国立量子ファブレス (NQFF) A*STAR の材料研究工学研究所 (IMRE) に拠点を置く国立ファブレス (NQFF) は、QEP の 3 つの柱である量子コンピューティング、通信、センシングにおける量子デバイスのマイクロおよびナノ製造をサポートします。

また、量子技術エコシステムにおけるシンガポールの戦略的ニーズに関連する促進要因も開発します。

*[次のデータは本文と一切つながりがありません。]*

-- ==== Sys2Proof/Tests/Slice0.lean ====
section
/-! SUPPORT. The tests: words written out from the encoding tables, ill-formed terms, the worked examples
of the manual one step at a time, and for each obligation with hypotheses states and operands that meet
them. -/

namespace Sys2Proof.Tests
open Sys2Proof Machine
set_option maxRecDepth 20000
set_option Elab.async false

/-! ### The bench -/

/-- The path of the tests. -/
def r0 : PathRef := benchRef

/-- The bench whose path issues: its team and mode fit the opcode. -/
def bn (op : Nat) : State := { State.reset.withFetchWord 32 (op * 2 ^ 24) with cur := some r0 }

/-- The bench with another path state, another team, another crew, a uniform register. -/
def bp (f : Path → Path) (s : State) : State := s.modPath r0 f
def bt (f : Team → Team) (s : State) : State := s.modTeam r0.tok f
def bc (f : Crew → Crew) (s : State) : State := s.modCrew 1 f
def sr (d : SReg) (v : DWord) (s : State) : State := s.sset r0 d v

/-- The bench at user privilege. -/
def user (s : State) : State := { s with grids := [(1, { benchGrid with kernel := false })] }

/-- The state an outcome answers. -/
def after : Host.Outcome State Fault Refusal → State
  | .next t => t
  | _ => State.reset

def goesOn : Host.Outcome State Fault Refusal → Bool
  | .next _ => true
  | _ => false

theorem iss {s : State} {r : PathRef} (h : s.cur = some r ∧ (s.path r).live = true) : Issuing s r := ⟨h.1, h.2⟩

/-- The word a path fetches, if nothing is wrong. -/
def fetched (s : State) (r : PathRef) (va : DWord) : Option Word :=
  match s.translate (s.coreOf r) (s.ctxOf r) (s.kernel r) .fetch va (some r) with
  | .ok x =>
    if s.poisonedAt (s.coreOf r) x.home (s.domOf r) (s.verOf r) x.key 4 = false ∧ s.owned x.key 4 = false ∧
      s.loadHeld (s.coreOf r) x.home s.nextSer = false ∧ s.target (s.ctxOf r) va.toNat x = some .device ∧ s.verOf r = 0
    then some (wordOfList (s.viewBytes r x.home x.key 4))
    else none
  | _ => none

theorem fetches_of {s : State} {r : PathRef} {va : DWord} {w : Word} (h : fetched s r va = some w) :
    Fetches s r va w s := by
  unfold fetched at h
  split at h
  · next x hx =>
    split at h
    · next hp =>
      exact ⟨x, .device, hx, hp.1, hp.2.1, hp.2.2.1, hp.2.2.2.1, by decide, by simpa using h, by simp [hp.2.2.2.2]⟩
    · exact absurd h (by simp)
  · exact absurd h (by simp)

/-- The state a release leaves, where nothing stands in its way. -/
def rel (s : State) (sc : Scope) : State :=
  ((s.releaseCheck r0 sc).releaseAct r0 sc).modPath r0 fun p => { p with failed := [] }

theorem goes_of {s : State} {sc : Scope} (h : (s.releaseCheck r0 sc).releaseGate r0 sc = .go) :
    ReleaseGoes s r0 true sc (rel s sc) := by
  intro k
  simp only [State.releaseIf, if_true, State.release, h, rel]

国家量子耐障害ネットワーク (NQSN) 2022 年 2 月に発表された NQSN は、全国で量子耐障害通信技術の試験を実施し、重要なインフラストラクチャと機密データを処理する企業に強力なサイバーセキュリティを提供します。この取り組みはCQTが主導し、シンガポール国立大学、南洋理工大学、そして15以上の民間および政府の協力者が参加している。

  

シンガポール国立大学の CQT ディレクターであり、NQCH の主任研究員でもあるホセ・イグナシオ・ラトーレ教授は、次のようにコメントしています。「量子コンピューティングは到来しています。問題は『いつ』ではなく、『誰がこの技術を使用する準備ができているか』です。」